*Collected data*
- - -

/-- Every family accepts only words of the instructions that it gives. -/
theorem decodesTo_decodeFamily (w : IWord) : DecodesTo w (decodeFamily w) := by
  unfold decodeFamily
  split
  next hop => exact decodesTo_Opr hop
  next hop => exact decodesTo_Addi hop
  next hop => exact decodesTo_Andi hop
  next hop => exact decodesTo_Ori hop
  next hop => exact decodesTo_Xori hop
  next hop => exact decodesTo_Slti hop
  next hop => exact decodesTo_Sltiu hop
  next hop => exact decodesTo_Lih hop
  next hop => exact decodesTo_Shi hop
  next hop => exact decodesTo_Fop hop
  next hop => exact decodesTo_Ld hop
  next hop => exact decodesTo_Lds hop
  next hop => exact decodesTo_St hop
  next hop => exact decodesTo_Ordm hop
  next hop => exact decodesTo_Amo hop
  next hop => exact decodesTo_Cas hop
  next hop => exact decodesTo_Stn hop
  next hop => exact decodesTo_Bc hop
  next hop => exact decodesTo_J hop
  next hop => exact decodesTo_Jal hop
  next hop => exact decodesTo_Jalr hop
  next hop => exact decodesTo_Callt hop
  next hop => exact decodesTo_Sys hop
  next hop => exact decodesTo_Vcfg hop
  next hop => exact decodesTo_Vint0 hop
  next hop => exact decodesTo_Vint1 hop
  next hop => exact decodesTo_Vcmp hop
  next hop => exact decodesTo_Vflt hop
  next hop => exact decodesTo_Vfma hop
  next hop => exact decodesTo_Vfcv hop
  next hop => exact decodesTo_Vred hop
  next hop => exact decodesTo_Vprm hop
  next hop => exact decodesTo_Vmov hop
  next hop => exact decodesTo_Kops hop
  next hop => exact decodesTo_Vld hop
  next hop => exact decodesTo_Vldx hop
  next hop => exact decodesTo_Vst hop
  next hop => exact decodesTo_Vstx hop
  next hop => exact decodesTo_Vspc hop
  next hop => exact decodesTo_Vrred hop
  next hop => exact decodesTo_Tcfg hop
  next hop => exact decodesTo_Tmem hop
  next hop => exact decodesTo_Tmma hop
  next hop => exact decodesTo_Twload hop
  next hop => exact decodesTo_Tmov hop
  next hop => exact decodesTo_Cpy hop
  next hop => exact decodesTo_Bar hop
  next hop => exact decodesTo_Synq hop
  next hop => exact decodesTo_Msg hop
  next hop => exact decodesTo_Swp hop
  next hop => exact decodesTo_Gang hop
  next => exact decodesTo_error w _

theorem decode_eq_some_iff {w : IWord} {i : Instr} : decode w = some i ↔ decodeFamily w = .ok i := by
  unfold decode
  split
  next j h => rw [h]; simp
  next e h => rw [h]; simp

/-- A word of an unassigned opcode is of no family. -/
theorem opcodeAssigned_of_decodeFamily {w : IWord} {i : Instr} (h : decodeFamily w = .ok i) : opcodeAssigned w = true := by
  rw [opcodeAssigned, Bool.and_eq_true, decide_eq_true_iff, decide_eq_true_iff]
  unfold decodeFamily at h
  split at h
  case h_52 => cases h
  all_goals (rename_i hop; rw [hop]; exact ⟨by decide, by decide⟩)

theorem scanWord_eq_ok_iff {m : Word} {w : IWord} {i : Instr} : scanWord m w = .ok i ↔ decode w = some i ∧ featureOk m w = true := by
  rw [decode_eq_some_iff, scanWord]
  constructor
  · intro h
    split at h
    · cases h
    · split at h
      · cases h
      next hfeature => exact ⟨h, by simpa using hfeature⟩
  · rintro ⟨hfam, hfeature⟩
    rw [opcodeAssigned_of_decodeFamily hfam, hfeature, hfam]
    rfl

/-! ### The statements -/

/-- Settles O55: a family accepts a word only with every cell of it accounted for, and the scanner passes what a family accepts. -/
theorem wordsMeanOneInstruction : Obligations.WordsMeanOneInstruction :=
  ⟨fun w i h => decodesTo_decodeFamily w i (decode_eq_some_iff.mp h), fun _ _ _ => scanWord_eq_ok_iff⟩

- - -

The entries above are to be retyped exactly, with nothing left out.

*Solution*
/-- Every family accepts only words of the instructions that it gives. -/
theorem decodesTo_decodeFamily (w : IWord) : DecodesTo w (decodeFamily w) := by
  unfold decodeFamily
  split
  next hop => exact decodesTo_Opr hop
  next hop => exact decodesTo_Addi hop
  next hop => exact decodesTo_Andi hop
  next hop => exact decodesTo_Ori hop
  next hop => exact decodesTo_Xori hop
  next hop => exact decodesTo_Slti hop
  next hop => exact decodesTo_Sltiu hop
  next hop => exact decodesTo_Lih hop
  next hop => exact decodesTo_Shi hop
  next hop => exact decodesTo_Fop hop
  next hop => exact decodesTo_Ld hop
  next hop => exact decodesTo_Lds hop
  next hop => exact decodesTo_St hop
  next hop => exact decodesTo_Ordm hop
  next hop => exact decodesTo_Amo hop
  next hop => exact decodesTo_Cas hop
  next hop => exact decodesTo_Stn hop
  next hop => exact decodesTo_Bc hop
  next hop => exact decodesTo_J hop
  next hop => exact decodesTo_Jal hop
  next hop => exact decodesTo_Jalr hop
  next hop => exact decodesTo_Callt hop
  next hop => exact decodesTo_Sys hop
  next hop => exact decodesTo_Vcfg hop
  next hop => exact decodesTo_Vint0 hop
  next hop => exact decodesTo_Vint1 hop
  next hop => exact decodesTo_Vcmp hop
  next hop => exact decodesTo_Vflt hop
  next hop => exact decodesTo_Vfma hop
  next hop => exact decodesTo_Vfcv hop
  next hop => exact decodesTo_Vred hop
  next hop => exact decodesTo_Vprm hop
  next hop => exact decodesTo_Vmov hop
  next hop => exact decodesTo_Kops hop
  next hop => exact decodesTo_Vld hop
  next hop => exact decodesTo_Vldx hop
  next hop => exact decodesTo_Vst hop
  next hop => exact decodesTo_Vstx hop
  next hop => exact decodesTo_Vspc hop
  next hop => exact decodesTo_Vrred hop
  next hop => exact decodesTo_Tcfg hop
  next hop => exact decodesTo_Tmem hop
  next hop => exact decodesTo_Tmma hop
  next hop => exact decodesTo_Twload hop
  next hop => exact decodesTo_Tmov hop
  next hop => exact decodesTo_Cpy hop
  next hop => exact decodesTo_Bar hop
  next hop => exact decodesTo_Synq hop
  next hop => exact decodesTo_Msg hop
  next hop => exact decodesTo_Swp hop
  next hop => exact decodesTo_Gang hop
  next => exact decodesTo_error w _

theorem decode_eq_some_iff {w : IWord} {i : Instr} : decode w = some i ↔ decodeFamily w = .ok i := by
  unfold decode
  split
  next j h => rw [h]; simp
  next e h => rw [h]; simp

/-- A word of an unassigned opcode is of no family. -/
theorem opcodeAssigned_of_decodeFamily {w : IWord} {i : Instr} (h : decodeFamily w = .ok i) : opcodeAssigned w = true := by
  rw [opcodeAssigned, Bool.and_eq_true, decide_eq_true_iff, decide_eq_true_iff]
  unfold decodeFamily at h
  split at h
  case h_52 => cases h
  all_goals (rename_i hop; rw [hop]; exact ⟨by decide, by decide⟩)

theorem scanWord_eq_ok_iff {m : Word} {w : IWord} {i : Instr} : scanWord m w = .ok i ↔ decode w = some i ∧ featureOk m w = true := by
  rw [decode_eq_some_iff, scanWord]
  constructor
  · intro h
    split at h
    · cases h
    · split at h
      · cases h
      next hfeature => exact ⟨h, by simpa using hfeature⟩
  · rintro ⟨hfam, hfeature⟩
    rw [opcodeAssigned_of_decodeFamily hfam, hfeature, hfam]
    rfl

/-! ### The statements -/

/-- Settles O55: a family accepts a word only with every cell of it accounted for, and the scanner passes what a family accepts. -/
theorem wordsMeanOneInstruction : Obligations.WordsMeanOneInstruction :=
  ⟨fun w i h => decodesTo_decodeFamily w i (decode_eq_some_iff.mp h), fun _ _ _ => scanWord_eq_ok_iff⟩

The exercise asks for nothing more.